Business Tax Changes Businesses Should Not Ignore

April brought in several important business tax changes, and some could have a direct impact on how businesses claim reliefs, manage tax filings, and stay compliant. The changes include reduced capital allowances, higher penalties for filing corporation tax returns late, and the closure of HMRC’s free corporation tax return filing portal. While some of these updates may seem technical, they could affect costs, admin, and tax planning in practical ways.

Reduced capital allowances

Capital expenditure will often qualify for a 100% deduction. Where it does not, relief is usually given through an annual writing-down allowance, or WDA.

For periods beginning on or after 1 April 2026 for companies, and 6 April 2026 for sole traders and partnerships, the main rate of WDA has been reduced from 18% to 14%.

This has a few practical consequences.

Most spending on cars does not qualify for a 100% deduction. As a result, the lower WDA means some businesses may pay more tax over time.

There is still one important exception. Spending on new, rather than second-hand, zero-emission cars continues to qualify for a 100% deduction. However, that relief is due to end on 31 March 2027 for companies and 5 April 2027 for sole traders and partnerships.

Where an accounting period spans 1 April 2026 or 6 April 2026, a hybrid WDA rate will apply.

Business tax changes to corporation tax penalties

Another of the recent business tax changes is a tougher penalty regime for late corporation tax returns.

The initial penalty for filing late has doubled to £200. If the return is more than three months late, that rises to £400.
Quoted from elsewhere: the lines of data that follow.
/-- The host's placing: LDI r0, 8 as the first instruction after reset. -/
theorem test_withFetchWord :
    onNext (step (State.reset.withFetchWord 24 0x080082)) (fun t => t.reg 0 == 8 && t.pc == 3) = true := by decide

/-! ## Instructions -/

/-- V-LDI-4; V-LDI-6. -/
theorem test_ldi_sp : onNext (exec (.ldi 7 0x0A) State.reset) (fun t => t.sp == 10 && t.pc == 3) = true := by decide
theorem test_ldi_bad_index : faultedAt (exec (.ldi 0xFF 1) State.reset) (.outOfBounds .register 255) 0 = true := by decide

/-- V-ADD-2 under both policies; V-ADD-9. -/
theorem test_add_overflow :
    onNext (exec (.add 0 1) (regs2 200 100)) (fun t => t.reg 0 == 44 && t.reg 1 == 100) = true ∧
    faultedAt (exec (.add 0 1) (underFault (regs2 200 100))) (.arithOverflow 300) 0 = true := by decide
theorem test_add_checks_a_first :
    faultedAt (exec (.add 0x0A 9) State.reset) (.outOfBounds .register 10) 0 = true := by decide

/-- V-MUL-5 under both policies; V-MUL-8. -/
theorem test_mul_overflow :
    onNext (exec (.mul 0 1) (regs2 255 255)) (fun t => t.reg 0 == 1) = true ∧
    faultedAt (exec (.mul 0 1) (underFault (regs2 255 255))) (.arithOverflow 65025) 0 = true := by decide
theorem test_mul_destination : onNext (exec (.mul 1 0) (regs2 7 6)) (fun t => t.reg 1 == 42 && t.reg 0 == 7) = true := by decide

/-- V-FD-3. -/
theorem test_hlt_at_127 :
    onNext (step (at_ 127 128 [(127, 0x01)])) (fun t => t.status == .halted && t.pc == 127) = true := by decide

/-- V-PRN-4 after an earlier value; V-PRN-5. -/
theorem test_prn_appends :
    onNext (exec (.prn 7) (State.reset.emit 9)) (fun t => t.out == [9, 128] && t.pc == 2) = true := by decide
theorem test_prn_bad_index :
    onNext (exec (.prn 8) State.reset) (fun t => t.out == [] && t.status == .faulted (.outOfBounds .register 8) 0) = true := by decide

/-- V-PUSH-3; V-PUSH-4 under both policies. -/
theorem test_push_sp : onNext (exec (.push 7) State.reset) (fun t => t.mem == [(127, 127)] && t.sp == 127) = true := by decide
theorem test_push_at_zero :
    onNext (exec (.push 0) (at_ 0 0 [])) (fun t => t.status == .faulted (.outOfBounds .memory 255) 0 && t.sp == 0) = true ∧
    faultedAt (exec (.push 0) (underFault (at_ 0 0 []))) (.arithOverflow (-1)) 0 = true := by decide

/-- V-POP-1; V-POP-4 under both policies. -/
theorem test_pop : onNext (exec (.pop 2) (at_ 0 127 [(127, 4)]))
    (fun t => t.reg 2 == 4 && t.sp == 128 && t.mem == [(127, 4)]) = true := by decide
theorem test_pop_sp_wraps :
    onNext (exec (.pop 7) (at_ 0 127 [(127, 255)])) (fun t => t.sp == 0) = true ∧
    faultedAt (exec (.pop 7) (underFault (at_ 0 127 [(127, 255)]))) (.arithOverflow 256) 0 = true := by decide

/-- V-CALL-3; V-CALL-2. -/
theorem test_call_sp :
    onNext (exec (.call 7) (at_ 20 100 [])) (fun t => t.sp == 99 && t.mem == [(99, 22)] && t.pc == 99) = true := by decide
theorem test_call_at_126 :
    onNext (exec (.call 1) (at_ 126 128 [])) (fun t => t.mem == [(127, 128)] && t.pc == 0) = true := by decide

/-- V-FD-4; V-RET-2. -/
theorem test_ret_at_127 :
    onNext (step (at_ 127 127 [(127, 0x11)])) (fun t => t.pc == 17 && t.sp == 128) = true := by decide
theorem test_ret_empty_stack : faultedAt (exec .ret (at_ 0 128 [])) (.outOfBounds .memory 128) 0 = true := by decide

/-- V-CMP-5; V-CMP-4. -/
theorem test_cmp_sticky :
    onNext (exec (.cmp 0 1) ((regs2 5 7).raiseFlag 7)) (fun t => t.flag 5 && !t.flag 6 && t.flag 7) = true := by decide
theorem test_cmp_unsigned :
    onNext (exec (.cmp 0 1) (regs2 0 255)) (fun t => t.flag 5 && !t.flag 6 && !t.flag 7 && t.pc == 3) = true := by decide

/-- V-JMP-3. -/
theorem test_jmp_unchecked : onNext (exec (.jmp 7) State.reset) (fun t => t.pc == 128 && t.status == .running) = true := by decide

/-- V-JEQ-3, V-JEQ-4; V-JEQ-5. -/
theorem test_jeq_not_taken :
    onNext (exec (.jeq 9) ((at_ 18 128 []).raiseFlag 5)) (fun t => t.pc == 20 && t.status == .running) = true := by decide
theorem test_jeq_taken :
    faultedAt (exec (.jeq 9) (State.reset.raiseFlag 7)) (.outOfBounds .register 9) 0 = true ∧
    onNext (exec (.jeq 7) (State.reset.raiseFlag 7)) (fun t => t.pc == 128) = true := by decide

/-- V-JNE-3; V-JNE-4. -/
theorem test_jne_taken_at_reset : onNext (exec (.jne 7) State.reset) (fun t => t.pc == 128) = true := by decide
theorem test_jne_not_taken :
    onNext (exec (.jne 9) (State.reset.raiseFlag 7)) (fun t => t.pc == 2 && t.status == .running) = true := by decide

/-- The ALU vectors of 2.3. -/
theorem test_alu :
    okIs (alu .wrap .sub 3 5) 254 = true ∧ errIs (alu .fault .sub 3 5) (.arithOverflow (-2)) = true ∧
    okIs (alu .wrap .add 250 10) 4 = true ∧ errIs (alu .fault .add 250 10) (.arithOverflow 260) = true ∧
    errIs (alu .wrap (.other "MUL") 2 3) (.aluUnsupported (.other "MUL")) = true := by decide

/-! ## Channels -/

/-- V-LD-1, V-TR-1 (the image of P1), V-LD-2 (the token 256). -/
theorem test_boot_and_trace :
    (match State.boot Params.default [0x82, 0, 8, 0x82, 1, 9, 0xA0, 0, 1, 0x47, 0, 0x01] with
      | .ok s => s.trace == ⟨0, some 0x82, some 0, some 8, #v[0, 0, 0, 0, 0, 0, 0, 128]⟩ && s.mem.wf
      | .error _ => false) = true ∧
    errIs (State.boot Params.default [256]) .valueTooLarge = true := by decide

/-- V-LD-2 (an image of 129 bytes). -/
theorem test_boot_too_long : State.boot Params.default (List.replicate 129 0) = .error .imageTooLong := by
  simp [State.boot, test_params_legal.1]

/-- V-TR-2; V-RST-2. -/
theorem test_trace_edge_and_reset :
    (at_ 127 128 [(127, 1)]).trace = ⟨127, some 1, none, none, #v[0, 0, 0, 0, 0, 0, 0, 128]⟩ ∧
    (((at_ 9 5 [(3, 4)]).emit 1).halt).applyReset = State.reset := by decide

/-- R14, R104: the host's lines and the kinds of end. -/
theorem test_host_view :
    ((State.reset.emit 17).emit 0).outLines = ["17", "0"] ∧ RunStatus.hostEnd .halted = some .exitZero ∧
    RunStatus.hostEnd (.faulted (.invalidOpcode 0xFF) 3) = some (.badInstruction 0xFF) := by decide

/-- R71: a HLT ends a run; a run whose fuel is spent has not ended; V-FD-10's kind of end. -/
theorem test_run_end :
    runEnd 1 (at_ 0 128 [(0, 0x01)]) = .normal ∧ runEnd 0 (at_ 0 128 [(0, 0x01)]) = .notEnded ∧
    runEnd 1 (at_ 5 128 []) = .faulted (.invalidOpcode 0x00) 5 := by decide

/-! ## Witnesses: a state and operands that meet the hypotheses of each statement, at the boundary values of each clause -/

theorem witness_DecodeOfEncode : Params.default.valid = true ∧ otherParams.valid = true := by decide

theorem witness_EncodeOfDecode : okIs (decodeBytes Params.default [0x55, 255, 7]) (.jeq 255, [7]) = true := by decide

theorem witness_OpcodeMatchIsExact : otherParams.valid = true ∧ decodeOpcode otherParams 0x00 = some .ret := by decide

theorem witness_IllegalParametersAreRefused :
    clashingParams.valid = false ∧ State.params { State.reset with params := clashingParams } = clashingParams := by decide

theorem witness_StepRunsDecodedInstruction :
    let s := at_ 126 128 [(126, 0x47)]
    s.ready ∧ s.pc.toNat < 128 ∧
      okIs (decode s.params
        ⟨s.mem.read s.pc.toNat, fetchByte s.mem (s.pc.toNat + 1), fetchByte s.mem (s.pc.toNat + 2)⟩) (.prn 0) = true := by
  decide

theorem witness_StepRunsStoredEncoding :
    let s := at_ 125 128 [(125, 0x82), (127, 7)]
    s.ready ∧ s.pc.toNat + Instr.length (.ldi 0 7) ≤ 128 ∧
      ∀ k, k < Instr.length (.ldi 0 7) → (encode s.params (.ldi 0 7))[k]? = some (s.mem.read (s.pc.toNat + k)) := by decide

theorem witness_FetchPastMemoryFaults :
    (at_ 128 128 []).ready ∧ 128 ≤ (at_ 128 128 []).pc.toNat ∧ 128 ≤ (at_ 255 128 []).pc.toNat := by decide

theorem witness_InvalidOpcodeFaults :
    let s := at_ 127 128 [(127, 0xFF)]
    s.ready ∧ s.pc.toNat < 128 ∧ decodeOpcode s.params (s.mem.read s.pc.toNat) = none ∧
      ∀ o ∈ Opcode.all, o.byte s.params ≠ s.mem.read s.pc.toNat := by decide

theorem witness_ConsumedOperandsMustExist :
    (at_ 127 128 [(127, 0x82)]).ready ∧ (at_ 127 128 [(127, 0x82)]).mem.read 127 = Opcode.byte Params.default .ldi ∧
    (at_ 126 128 [(126, 0xA0)]).mem.read 126 = Opcode.byte Params.default .add ∧
    (at_ 127 128 [(127, 0x01)]).mem.read 127 = Opcode.byte Params.default .hlt ∧
    127 + Opcode.hlt.operandCount < 128 ∧ 126 + Opcode.prn.operandCount < 128 := by decide

theorem witness_NoStepAfterTheEnd :
    State.reset.halt.params.valid = true ∧ State.reset.halt.status = .halted ∧
    (State.reset.raise (.invalidOpcode 0)).status = .faulted (.invalidOpcode 0) 0 := by decide

theorem witness_EveryRunningStepAnswers : State.reset.ready ∧ (underFault State.reset).ready := by decide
The cost becomes more serious where there is a pattern of late filing. If returns were also late for the two previous accounting periods, the £200 and £400 penalties increase to £1,000 and £2,000 respectively.

For companies that already struggle with deadlines, this is a change worth taking seriously.

HMRC’s free filing portal has closed

HMRC closed its free online corporation tax filing service on 31 March 2026. For businesses that use an accountant or tax adviser, this may not feel especially significant. However, for anyone filing company tax returns themselves, it changes the process going forward.

Company tax returns must now be filed using commercial software. The same applies to changes or amendments to previously submitted returns.

The closure creates another issue too. Records previously held in HMRC’s online portal are no longer available there. Hopefully, those records have already been downloaded and stored securely.

A Companies House change has been postponed

There was also a planned change requiring company accounts to be filed with Companies House using commercial software from 1 April 2027. That requirement has now been postponed.

So while HMRC’s own portal has already closed, Companies House has not yet introduced the same requirement.

Why these business tax changes matter

Taken together, these business tax changes may increase tax costs for some businesses and add pressure to filing obligations for others. In some cases, the impact will be immediate. In others, it may become clearer over time as capital spending, filing behaviour, and software needs are reviewed.

That is why it makes sense to look again at how your business handles capital expenditure, corporation tax deadlines, and filing processes. A small rule change can have a wider knock-on effect than expected. The government’s guide to capital allowances remains a useful starting point for anyone wanting to understand the relief rules in more detail.